On 11 March 2012 the patent office announced that it was initiating a competing marks procedure. Since the sides were unable to come to any understanding, they submitted their evidence and the witnesses were cross examined on 18 April 2013. Moshe Zucker is a taxi driver who provides his customers with wireless internet access during journeys with him. His services may be ordered via the website taxi-net.co.il. Mr Ravino is also a taxi driver who provides cab rides via his internet site taxinet.co.il
On 6 September 2010, Mr Zucker entered the Internet site of Mr Ravino and received an error message (ERROR 404), and subsequently contacted Mr Ravino and offered to purchase his domain. This request was ignored and the consequently he purchased the somewhat similar name (the double barreled one with the aristocratic hyphen).
The main claims of the two sides
Mr Zucker claims that he filed his application nine months before his competitor. He also claims to have heavily invested in publicizing his services on television, in the business and main stream press, using evidence submitted by Ravino that this was the case. He also claimed additional publicity but did not provide evidence. He further claimed that some of his clients were foreign businessmen who specifically ordered his services because of the internet support. Once again, no evidence to support this claim was forthcoming. Mr Zucker also claimed that Ravino’s failure to register the mark close to purchasing the domain was inequitable behavior and caused laches due to the time passed. Finally, Mr Zucker claimed that the marks were significantly different and were in different classes so coexistence was possible.
Mr Ravino argued that he was using his mark from 2009 onwards when he first discussed the project with programmers. He supported this claim with a secrecy agreement from March 2011. In February 2010 Mr Ravino purchased a communication line from Orange in the name Taxinet. He provided the invoice as proof of purchase. Mr Ravino purchased the domain in June 2010 an submitted invoice to prove this. He claims that the website is known to his clients and enables them to purchase taxi rides. Ravino provided various correspondence with clients from 12 April 2011 onwards, showing that the mark was in use from that date.
On 26 June 2011, Ravino requested that Zucker stop using the term TAXINET. Ravino argued that Zucker had purchased his confusingly similar name to free ride on Ravino’s reputation. Ravino rejected the possibility of coexistence arguing that the services provided by the two companies overlapped.
In her Ruling, Ms Bracha first cited Section 29(a) of the Law to show that this case fell into the category of competing marks. She then cited the relevant case-law to show that the considerations were date of application for mark, scale of use and equitable behaviour. As to the filing date, after noting that this was the least important of the considerations, Ms Bracha noted that Mr Zucker had filed his mark a full nine months earlier which is a significant period of time.

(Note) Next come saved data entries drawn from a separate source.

/-! ### Follow-on commands (R273) -/

/-- After the copy's last beat its engine reads the follow-on record and issues it; the copy waits while the command
would stall. -/
def execFollowOnIssue (cluster chan tid : Nat) (s : State) : Host.Outcome State Fault Refusal :=
  match (s.channel cluster chan).xfers.find? (fun x => x.id = tid) with
  | none => .next s
  | some x =>
    if x.req.fo = 0 || x.followed || x.finished || x.cause.isSome || x.cancelled || !x.settledBeats then .next s
    else
      let g := x.req.group
      match (engRecord g (some x.req.op) (s.stagesOf g) [] x.req.fo 8).run s with
      | (.error none, s) => .next s
      | (.error (some (cz, a)), s) => .next (s.failXfer cluster chan x cz a)
      | (.ok r, s) =>
        if s.mustStall g r then .next s
        else
          match s.acceptCmd g r none 0 none (some x.req.op) with
          | .error _ => .next (s.failXfer cluster chan x 0x2C7 none)
          | .ok s => .next (s.noteXfer cluster chan { x with followed := true })

end Sys2Proof.Machine
end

Despite Ravino claiming to have started work with the site in December 2009, the first evidence was only March 2011. Although Ravino had purchased the domain on 8 June 2010, it took a while until the site was up and running, and Mr Zucker could show that on 6 September 2010, the site was not yet running. Indeed, it wasn’t clear from Ravino’s testimony when the site actually went up. The first evidence that Ravino could supply of using the mark was on 12 April 2011 in correspondence with clients. In consequence of this, there was no evidence of Ravino using the mark until March or April 2011, which was fairly close to when his application was submitted. Although there was some evidence of use in 2011 and 2012, the amount of use that Ravino could show was very small.
In contrast, Zucker was interviewed on television on 15 November 2010. From the evidence it appears that Mr Zucker was using the mark during the second half of 2010, whereas Ravino was using the mark in 2011. Ms Bracha could not see a clear advantage to either side in terms of amount of use and period of use.

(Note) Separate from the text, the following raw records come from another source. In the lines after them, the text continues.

/-- The copy that an executable page carries which `MAP` makes (R402): the one of the page of an image whose place it takes, else the
berth's, which is that of its latest load where it has several (log 28). -/
def State.mapCopy (s : State) (bk : Nat) (old : Option CodeMap) : Option Nat :=
  match old with
  | some m => if m.image.isSome then m.wake else s.berthCopy bk
  | none => s.berthCopy bk

/-- One executable page on one package, in the place of an older one (R459). -/
def State.mapCode (s : State) (l : Load) (p va shift : Nat) (bs : List Byte) (starts : List Nat) (rd uc : Bool) (old : Option CodeMap) :
    Except LoadFail State :=
  match s.takeFrame l.part l.region p shift true (old.bind (·.image)) with
  | none => .error { status := stBudget }
  | some (loc, s) =>
    match ((s.dropCode loc (2 ^ shift)).keelWrite loc bs).setLeaf l.bk l.part p va shift (leafEntry loc rd false true uc) with
    | none => .error { status := stFault }
    | some s =>
      let m : CodeMap := { root := rootKey l.bk p, va := va, size := shift, frame := loc, first := l.gen, starts := starts,
                           only := old.bind (·.only), wake := s.mapCopy l.bk old, image := old.bind (·.image) }
      .ok { s with codeMaps := s.codeMaps ++ [m] }

/-- The frame that a page of data keeps when it is mapped again on the package that backs it: its entries change (R173). -/
def State.keeps (s : State) (l : Load) (q : MapReq) (shift va : Nat) : Option Nat :=
  match s.leafAt l.bk q.back va with
  | some x =>
    if paPkg x.pa = q.back && x.va == va && x.size == shift && !x.ex && s.frames.any (fun f => f.loc == x.pa && f.size == shift && f.charged) then some x.pa
    else none
  | none => none

/-- One page of a `MAP`. -/
def State.mapOne (s : State) (l : Load) (q : MapReq) (shift va : Nat) (bs : List Byte) : Except LoadFail State :=
  if !l.pkgs.all (fun p => s.pageFits l.bk p va shift) then .error { status := stFault }
  else if q.ex then
    let old := s.codeMaps.find? (fun m => m.root / 4096 == l.bk && m.va == va && m.last.isNone)
    let code := padTo bs (2 ^ shift)
    match scanBlocks (s.copySlots (s.mapCopy l.bk old)) (2 ^ shift / 32) 0 code with
    | .error o => .error { status := stFault, mask := 0xFFFFFFFF03FF, result := BitVec.ofNat 64 (0x1C0 + o * 2 ^ 16) }
    | .ok starts =>
      if l.pkgs.any (fun p => s.slack p && decide (2 ^ 24 < s.codeBytes p + 2 ^ shift)) then .error { status := stFault }
      else l.pkgs.foldlM (fun (s : State) p => s.mapCode l p va shift code starts q.rd q.uc old) (s.evict l.bk va l.gen l.pkgs)
  else
    match s.keeps l q shift va with
    | some loc =>
      match (s.keelWrite loc bs).mapPage l.bk l.part va shift (l.pkgs.map (fun p => (p, loc)))
          q.rd q.wr false q.uc with
      | none => .error { status := stFault }
      | some s => .ok s
    | none =>
    match (s.evict l.bk va l.gen l.pkgs).takeFrame l.part l.region q.back shift true none with
    | none => .error { status := stBudget }
    | some (loc, s) =>
      match (s.keelWrite loc bs).mapPage l.bk l.part va shift (l.pkgs.map (fun p => (p, loc))) q.rd q.wr false q.uc with
      | none => .error { status := stFault }
      | some s => .ok s

/-- The pages of a `MAP`, one after the other. -/
def State.mapRun (s : State) (l : Load) (q : MapReq) (shift : Nat) : Nat → Nat → List Byte → Except LoadFail State
  | 0, _, _ => .ok s
  | n + 1, va, bs =>
    match s.mapOne l q shift va (bs.take (2 ^ shift)) with
    | .error e => .error e
    | .ok s => s.mapRun l q shift n (va + 2 ^ shift) (bs.drop (2 ^ shift))

/-- Whether a page of a berth has lost its frame or a permission, or caches it again: its old entry is shot down (R173). -/
def pageLowered (old new : Option Leaf) : Bool :=
  match old, new with
  | some x, some y => x.pa != y.pa || (x.rd && !y.rd) || (x.wr && !y.wr) || (x.ex && !y.ex) || (x.uc && !y.uc)
  | some _, none => true
  | none, _ => false

/-- The shootdown of a command that has changed n pages of a berth from s to t: of those that it has lowered (R173). -/
def State.shootLowered (t s : State) (bk : Nat) (pkgs : List Nat) (va shift n : Nat) : State :=
  (List.range n).foldl (fun t i =>
    let x := va + i * 2 ^ shift
    if pkgs.any (fun p => pageLowered (s.leafAt bk p x) (t.leafAt bk p x)) then t.shootdown bk x (2 ^ shift) else t) t

/-- What a `MAP` leaves, or how it fails; all of it or nothing. -/
def State.mapAll (s : State) (package bk : Nat) (q : MapReq) : Except LoadFail State :=
  let (part, region) := (s.berth bk).bound.getD (0, 0)
  let pkgs := s.relative part package
  match levelShift q.level with
  | none => .error { status := stFault }
  | some shift =>
    if q.va.toNat % 2 ^ shift ≠ 0 || 2 ^ 55 < q.va.toNat + q.pages * 2 ^ shift || (q.wr && q.ex) || !pkgs.contains q.back then
      .error { status := stFault }
    else
      let g := genAfter (s.part part).counter
      let l : Load := { bk := bk, part := part, region := region, pkgs := pkgs, gen := g, key := 0 }
      let kept := if q.ex then 0 else ((List.range q.pages).filter (fun i => (s.keeps l q shift (q.va.toNat + i * 2 ^ shift)).isSome)).length
      match s.charge part 4 region ((q.pages - kept) * frameUnits shift * (if q.ex then pkgs.length else 1)) with
      | none => .error { status := stBudget }
      | some s' =>
        match s'.mapRun l q shift q.pages q.va.toNat q.contents with
        | .error e => .error e
        | .ok t =>
          let t := if q.ex || t.codeMaps ≠ s.codeMaps then t.setPart part { t.part part with counter := g, published := g } else t
          .ok (t.shootLowered s bk pkgs q.va.toNat shift q.pages)

/-- `MAP`. -/
def execMap (c : Cmd) (req : MapReq) (s : State) : Host.Outcome State Fault Refusal :=
  s.perform c 0x30 .berth (fun s =>
    match s.mapAll c.package (cmdKey c) req with
    | .error e => s.cmdOpen c e.status e.mask e.result
    | .ok t => t.cmdFree c stOk)

/-- The entries of n pages of 64 KiB of a berth are removed, or lose the permissions that are not kept. -/
def State.unmapRun (s : State) (bk part g : Nat) (pkgs : List Nat) (package : Nat) (keepRd keepWr : Bool) : Nat → Nat → State
  | 0, _ => s
  | n + 1, va =>
    match s.leafAt bk package va with
    | none => s.unmapRun bk part g pkgs package keepRd keepWr n (va + 2 ^ 16)
    | some l =>
      let s :=
        if s.wakePage l.pa then s
        else if !keepRd && !keepWr then s.unmapPages bk part g pkgs l.va l.size 1
        else
          (pkgs.foldl (fun s p =>
            match s.leafAt bk p l.va with
            | some x => (s.setLeaf bk part p x.va x.size (leafEntry x.pa (x.rd && keepRd) (x.wr && keepWr) x.ex x.uc)).getD s
            | none => s) s).shootdown bk l.va (2 ^ l.size)
      s.unmapRun bk part g pkgs package keepRd keepWr n (va + 2 ^ 16)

Likewise, she could not see signs of inequitable behaviour on the part of either applicant.
Under Section 30(a) of the trademark regulations, in cases of equitable behaviour, the commissioner is able to allow coexistence. Despite Mr Ravino’s objections, she could not see a reason to allow the two marks to coexist since they included graphical elements, were coloured and were very different.
Furthermore, the similar part is descriptive and therefore inherently unregisterable, so there was no justification in awarding it solely to one party or the other.

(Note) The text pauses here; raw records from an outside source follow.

-- ==== Sys2Proof/Certificates/Slice0/Obligations.lean ====
section
/-! DEFINITION. The statements about the model, for the provers. -/
open Sys2Proof Sys2Proof.Machine

/-- R91: the result and the flags of the two-operand integer instructions, whatever their operands are, and the trap of `div` and `rem`
on a zero divisor. -/
def Obligations.IntegerTwoOperandResults : Prop :=
  (∀ (h : Hdr) (ty : Ty) (dst src : Opnd) (s u : State) (d : Dest) (x y : Word),
    ty.isInt = true → s.lets h.pred → ReadsTwo h ty dst src s d x y u →
    let w := ty.bits
    let X := lowOf ty x
    let Y := lowOf ty y
    let k := Y % w
    let fits (z : Int) : Bool := decide (-(2 ^ (w - 1) : Int) ≤ z) && decide (z < (2 ^ (w - 1) : Int))
    let holds (z : Int) : Bool :=
      if Ty.signedInt ty then fits z else decide (0 ≤ z) && decide (z < (2 ^ w : Int))
    Yields (.add h ty dst src) s u h.form d ty ((X + Y) % 2 ^ w) (decide (2 ^ w ≤ X + Y)) (!fits (sval w X + sval w Y)) ∧
    Yields (.sub h ty dst src) s u h.form d ty ((2 ^ w + X - Y) % 2 ^ w) (decide (X < Y)) (!fits (sval w X - sval w Y)) ∧
    Yields (.mul h ty dst src) s u h.form d ty (X * Y % 2 ^ w) (!holds (tval ty X * tval ty Y))
      (!holds (tval ty X * tval ty Y)) ∧
    Yields (.mulh h ty dst src) s u h.form d ty ((tval ty X * tval ty Y / (2 ^ w : Int)) % (2 ^ w : Int)).toNat false false ∧
    Yields (.and h ty dst src) s u h.form d ty (X &&& Y) false false ∧
    Yields (.or h ty dst src) s u h.form d ty (X ||| Y) false false ∧
    Yields (.xor h ty dst src) s u h.form d ty (X ^^^ Y) false false ∧
    Yields (.shl h ty dst src) s u h.form d ty (X * 2 ^ k % 2 ^ w) (decide (k ≠ 0) && X.testBit (w - k)) false ∧
    Yields (.shr h ty dst src) s u h.form d ty (X / 2 ^ k) (decide (k ≠ 0) && X.testBit (k - 1)) false ∧
    Yields (.sar h ty dst src) s u h.form d ty ((sval w X / (2 ^ k : Int)) % (2 ^ w : Int)).toNat
      (decide (k ≠ 0) && X.testBit (k - 1)) false ∧
    Yields (.min h ty dst src) s u h.form d ty (if tval ty X ≤ tval ty Y then X else Y) false false ∧
    Yields (.max h ty dst src) s u h.form d ty (if tval ty X ≤ tval ty Y then Y else X) false false) ∧
  (∀ (h : Hdr) (ty : Ty) (dst src : Opnd) (s u : State) (d : Dest) (x y : Word),
    ty.isInt = true → s.lets h.pred → ReadsTwo h ty dst src s d x y u →
    let w := ty.bits
    let X := tval ty (lowOf ty x)
    let Y := tval ty (lowOf ty y)
    let big : Bool := Ty.signedInt ty && decide (X = -(2 ^ (w - 1) : Int)) && decide (Y = -1)
    (Y ≠ 0 →
      Yields (.div h ty dst src) s u h.form d ty ((X.tdiv Y) % (2 ^ w : Int)).toNat false big ∧
      Yields (.rem h ty dst src) s u h.form d ty ((X - Y * X.tdiv Y) % (2 ^ w : Int)).toNat false big) ∧
    (Y = 0 →
      exec (.div h ty dst src) s = .next (s.issued.takeTrap s.cur 0x020 0 none none 0) ∧
      exec (.rem h ty dst src) s = .next (s.issued.takeTrap s.cur 0x020 0 none none 0)))

/-- R92. -/
def Obligations.IntegerOneOperandResults : Prop :=
  ∀ (h : Hdr) (ty : Ty) (dst src : Opnd) (s u : State) (d : Dest) (y : Word),
    ty.isInt = true → s.lets h.pred → ReadsOne h ty ty dst src s d y u →
    let w := ty.bits
    let Y := lowOf ty y
    Yields (.neg h ty dst src) s u h.form d ty ((2 ^ w - Y) % 2 ^ w) (decide (Y ≠ 0)) (decide (Y = 2 ^ (w - 1))) ∧
    Yields (.not h ty dst src) s u h.form d ty (2 ^ w - 1 - Y) false false ∧
    Yields (.clz h ty dst src) s u h.form d ty (w - Nat.size Y) false false ∧
    Yields (.popc h ty dst src) s u h.form d ty ((List.range w).countP (fun i => Y.testBit i)) false false

/-- R93, R94, R95: the compares write flags only; `sel` writes `a` and no flag; `ext` writes both. P after a compare says how the two
operands compare, as signed numbers for lt, ge, le and gt and as unsigned numbers for ltu, geu, leu and gtu. -/
def Obligations.CompareSelectExtendResults : Prop :=
  ((∀ (h : Hdr) (ty : Ty) (c : BitVec 4) (s1 s2 : Opnd) (s u : State) (x y : Word),
    ty.isInt = true → s.lets h.pred → ReadsBoth h ty s1 s2 s x y u →
    let w := ty.bits
    let X := lowOf ty x
    let Y := lowOf ty y
    let v := !(decide (-(2 ^ (w - 1) : Int) ≤ sval w X - sval w Y) && decide (sval w X - sval w Y < (2 ^ (w - 1) : Int)))
    exec (.cmp h ty c s1 s2) s =
      .next (((u.flagged w ((2 ^ w + X - Y) % 2 ^ w) (decide (X < Y)) v).withFlags
        (fun f => { f with p := condHolds c f })).complete h.form.bytes none) ∧
    exec (.tst h ty c s1 s2) s =
      .next (((u.flagged w (X &&& Y) false false).withFlags (fun f => { f with p := condHolds c f })).complete
        h.form.bytes none) ∧
    exec (.sel h ty s1 s2) s =
      .next ((u.withA (extendTo ty (if u.me.f.p then X else Y))).complete h.form.bytes none)) ∧
  (∀ (h : Hdr) (ty : Ty) (src : Opnd) (s u : State) (y : Word),
    ty.isInt = true → s.lets h.pred → Does (readSrc src (tyBytes ty) opA) s.issued y u →
    exec (.ext h ty src) s =
      .next (((u.withA (extendTo ty (lowOf ty y))).flagged ty.bits (lowOf ty y) false false).complete h.form.bytes none))) ∧
  (∀ (h : Hdr) (ty : Ty) (c : BitVec 4) (s1 s2 : Opnd) (s u t : State) (x y : Word),
    ty.isInt = true → s.lets h.pred → u.alone → ReadsBoth h ty s1 s2 s x y u →
    exec (.cmp h ty c s1 s2) s = .next t →
    let X := lowOf ty x
    let Y := lowOf ty y
    let a := sval ty.bits X
    let b := sval ty.bits Y
    let p := (t.thr u.cur).f.p
    (c = 0x0 → p = decide (X = Y)) ∧ (c = 0x1 → p = decide (X ≠ Y)) ∧ (c = 0x2 → p = decide (a < b)) ∧
    (c = 0x3 → p = decide (b ≤ a)) ∧ (c = 0x4 → p = decide (a ≤ b)) ∧ (c = 0x5 → p = decide (b < a)) ∧
    (c = 0x6 → p = decide (X < Y)) ∧ (c = 0x7 → p = decide (Y ≤ X)) ∧ (c = 0x8 → p = decide (X ≤ Y)) ∧
    (c = 0x9 → p = decide (Y < X)))

/-- R90, R79: `lda` leaves the value in `a` and, with an integer type, its flags; `sta` stores the low bytes. -/
def Obligations.LoadAndStoreAccumulator : Prop :=
  (∀ (h : Hdr) (ty : Ty) (q : Qual) (src : Opnd) (site : BitVec 16) (s u t : State) (v : Word) (port : Option Nat),
    s.lets h.pred → Does (readWin src (tyBytes ty) (windowOk ty) q opB) s.issued (v, port) u →
    (h.pred = .th → belowTh u.thHeld.1 ty (lowOf ty v) = false) →
    let e := if h.pred = .th then u.withFlags (fun f => { f with t := false }) else u
    let l := e.withA (extendTo ty (lowOf ty v))
    let l := if ty.isInt then l.flagged ty.bits (lowOf ty v) false false else l
    Does (match port with | some p => freeHead p | none => pure ()) l () t →
    ∃ o, exec (.lda h ty q src site) s = .next ((t.noted site o).complete h.form.bytes none)) ∧
  (∀ (h : Hdr) (ty : Ty) (q : Qual) (dst src : Opnd) (s u t : State) (d : Dest) (y : Word),
    s.lets h.pred →
    Does (operands h.pred (specStep dst (tyBytes ty) (tyBytes ty))
      (openDest dst (tyBytes ty) ⟨false, true⟩ (windowOk ty) opA) (readSrc src (tyBytes ty) opB) ty) s.issued (some (d, y)) u →
    Does (match d with
      | .mem loc uc x => storeQ q loc uc x (leBytes (lowOf ty y) (tyBytes ty)) 0 opA
      | d => do
        relPart q
        writeDest d ty (lowOf ty y) opA) u () t →
    exec (.sta h ty q dst src) s = .next (t.complete h.form.bytes none))

/-- R97: one rounding to nearest even of the operation's value, the flags of the result, and its exceptions. That N is set for a
result of -0 (`State.floated`) is the model's reading, log 47; so is when a result counts as tiny, log 68. -/
def Obligations.FloatResults : Prop :=
  (∀ (h : Hdr) (ty : Ty) (dst src : Opnd) (s u : State) (d : Dest) (x y : Word),
    ty.fp = true → s.lets h.pred → ReadsTwo h ty dst src s d x y u →
    let F := Fmt.ofTy ty
    let X := F.decode (lowOf ty x)
    let Y := F.decode (lowOf ty y)
    let ends (i : Instr) (v : FVal × BitVec 5) : Prop :=
      let r := F.finish .rne v
      ∀ t, Does (writeDest d ty r.1 opA) u () t →
        exec i s = .next (((t.floated ty r.1).raising r.2).complete h.form.bytes none)
    ends (.fadd h ty dst src) (fAdd X Y) ∧ ends (.fsub h ty dst src) (fAdd X Y.neg) ∧ ends (.fmul h ty dst src) (fMul X Y) ∧
    ends (.fdiv h ty dst src) (fDiv X Y) ∧ ends (.fmin h ty dst src) (fMinNum X Y) ∧
    ends (.fmax h ty dst src) (fMaxNum X Y)) ∧
  (∀ (h : Hdr) (ty : Ty) (dst src : Opnd) (s u t : State) (d : Dest) (y : Word),
    ty.fp = true → s.lets h.pred → ReadsOne h ty ty dst src s d y u →
    let r := (Fmt.ofTy ty).finish .rne (fSqrt ((Fmt.ofTy ty).decode (lowOf ty y)))
    Does (writeDest d ty r.1 opA) u () t →
    exec (.fsqrt h ty dst src) s = .next (((t.floated ty r.1).raising r.2).complete h.form.bytes none)) ∧
  (∀ (h : Hdr) (ty : Ty) (s1 s2 : Opnd) (s u : State) (x y : Word),
    ty.fp = true → s.lets h.pred → ReadsBoth h ty s1 s2 s x y u →
    let F := Fmt.ofTy ty
    let r := F.finish .rne (fMulAdd (F.decode (lowOf ty x)) (F.decode (lowOf ty y)) (F.decode (lowOf ty u.me.a)))
    exec (.ffma h ty s1 s2) s =
      .next ((((u.withA (extendTo ty r.1)).floated ty r.1).raising r.2).complete h.form.bytes none))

Finally, although both services were related to taxi related internet services, they were different. Zucker provides internet access to his clients, whereas Ravino provides a taxi ordering service over the internet. Notably, neither side showed evidence of client confusion.
In conclusion, Mr Zucker was allowed to register his TM mark no. 232681 TAXI-NET מו-נט for providing internet access in taxies”. Whereas Mr Ravino was able to register his mark 238067, TAXINET for “taxi transportation services.